+++ Extracted records +++

end Sys2Proof.Machine

/-! PROOFS. POLL and REPEAT: the response and the IDLE frame, and what becomes of the port interface (R163, R169, R170, R174, R189). -/

namespace Sys2Proof.Machine

variable {s : State} {p : Port}

/-! ### The bytes of the frames (R163, R169, R189) -/

/-- A frame padded up to a number of bytes begins as it does followed by 00h without end. -/
theorem take_padTo (n : Nat) (bytes : List Byte) :
    (padTo n bytes).take n = (bytes ++ List.replicate n 0).take n := by
  rw [padTo, List.take_append, List.take_append, List.take_replicate, List.take_replicate,
    Nat.min_self, Nat.min_eq_left (Nat.sub_le n bytes.length)]

/-- What is shifted out after the status byte of a type byte (R166, R169). -/
theorem shiftedOut_eq (status frame : List Byte) (n : Nat) (h : status.length = 1) :
    shiftedOut status frame n = (status ++ (frame ++ List.replicate n 0)).take (n + 1) := by
  rw [shiftedOut, List.take_append, List.take_append, h, Nat.add_sub_cancel, take_padTo]

/-- The fields of an IDLE frame: no ANSWERED slot answers with one (R169, R189). -/
theorem idleBody_unanswered (f : FrameFault) {slot : RequestSlot}
    (h : ∀ k r, slot ≠ .answered k r) :
    idleBody f slot = [0x6F, f.code, if slot.isWorking then 1 else 0] := by
  cases slot with
  | empty | working _ => rfl
  | answered k r => exact absurd rfl (h k r)

/-- The frame fault of an IDLE frame (R189). -/
theorem FrameFault.code_eq (f : FrameFault) :
    f.code =
      match f with
      | .none => 0 | .crc => 1 | .length => 2 | .truncated => 3 | .unknownType => 4
      | .requestWhileBusy => 5 := by
  cases f <;> rfl

/-- The CRC-8 of R163, bit by bit. -/
theorem crc8_eq_bitwise (bytes : List Byte) :
    crc8 bytes =
      bytes.foldl
        (fun c b =>
          (List.range 8).foldl (fun x _ => if x.msb then (x <<< 1) ^^^ 0x2F else x <<< 1) (c ^^^ b))
        0xFF := rfl

/-! ### What a POLL and a REPEAT do (R169, R170) -/

/-- A port shifts out a frame after the status byte of the type byte, and its interface is changed. -/
def shiftedState (s : State) (p : Port) (lags : List Nat) (n : Nat) (frame : List Byte)
    (f : PortIf → PortIf) : State :=
  { s.frameEnds p with
    ports :=
      s.ports.set p
        { f (s.ports.get p) with
          miso := (s.statusBytes p lags 1 ++ (frame ++ List.replicate n 0)).take (n + 1) } }

/-- A frame whose bytes follow the status byte. -/
theorem State.frame_shiftedOut (lags : List Nat) (n : Nat) (frame : List Byte) (f : PortIf → PortIf) :
    s.frame p (shiftedOut (s.statusBytes p lags 1) frame n) f = shiftedState s p lags n frame f := by
  rw [shiftedOut_eq _ _ _ (s.statusBytes_length p lags 1)]
  rfl

/-- The pending response is shifted out and becomes the last response. -/
theorem State.deliver_eq (lags : List Nat) (r : Response) (n : Nat) :
    s.deliver p lags r n =
      shiftedState s p lags n r.bytes fun i =>
        { i with slot := .empty, lastResponse := some r, frameFault := .none } :=
  State.frame_shiftedOut lags n r.bytes _

/-- The last response is shifted out again. -/
theorem State.shiftLast_eq (lags : List Nat) (r : Response) (n : Nat) :
    s.shiftLast p lags r n =
      shiftedState s p lags n r.bytes fun i => { i with frameFault := .none } :=
  State.frame_shiftedOut lags n r.bytes _

/-- An IDLE frame is shifted out with the frame fault and the slot state. -/
theorem State.shiftIdle_eq (lags : List Nat) (n : Nat) :
    s.shiftIdle p lags n =
      shiftedState s p lags n (idleFrame (s.ports.get p).frameFault (s.ports.get p).slot)
        fun i => { i with frameFault := .none } :=
  State.frame_shiftedOut lags n _ _

theorem exec_poll (hopen : s.blocked p = false) (lags : List Nat) (clocked : List Byte) :
    exec (.poll ⟨p, lags⟩ clocked) s = .next (s.pollTaken p lags clocked.length) :=
  congrArg _ (if_neg (ne_true_of_eq_false hopen))

theorem exec_repeatFrame (hopen : s.blocked p = false) (lags : List Nat) (clocked : List Byte) :
    exec (.repeatFrame ⟨p, lags⟩ clocked) s = .next (s.repeatTaken p lags clocked.length) :=
  congrArg _ (if_neg (ne_true_of_eq_false hopen))

theorem State.pollTaken_answered {k : Held} {r : Response} (h : (s.ports.get p).slot = .answered k r)
    (lags : List Nat) (n : Nat) : s.pollTaken p lags n = s.deliver p lags r n := by
  rw [State.pollTaken, h]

+++

■ Prompt ■
Search the data for "becomes". Copy every line that has it.

■ Reply to the task ■
/-! PROOFS. POLL and REPEAT: the response and the IDLE frame, and what becomes of the port interface (R163, R169, R170, R174, R189). -/
/-- The pending response is shifted out and becomes the last response. -/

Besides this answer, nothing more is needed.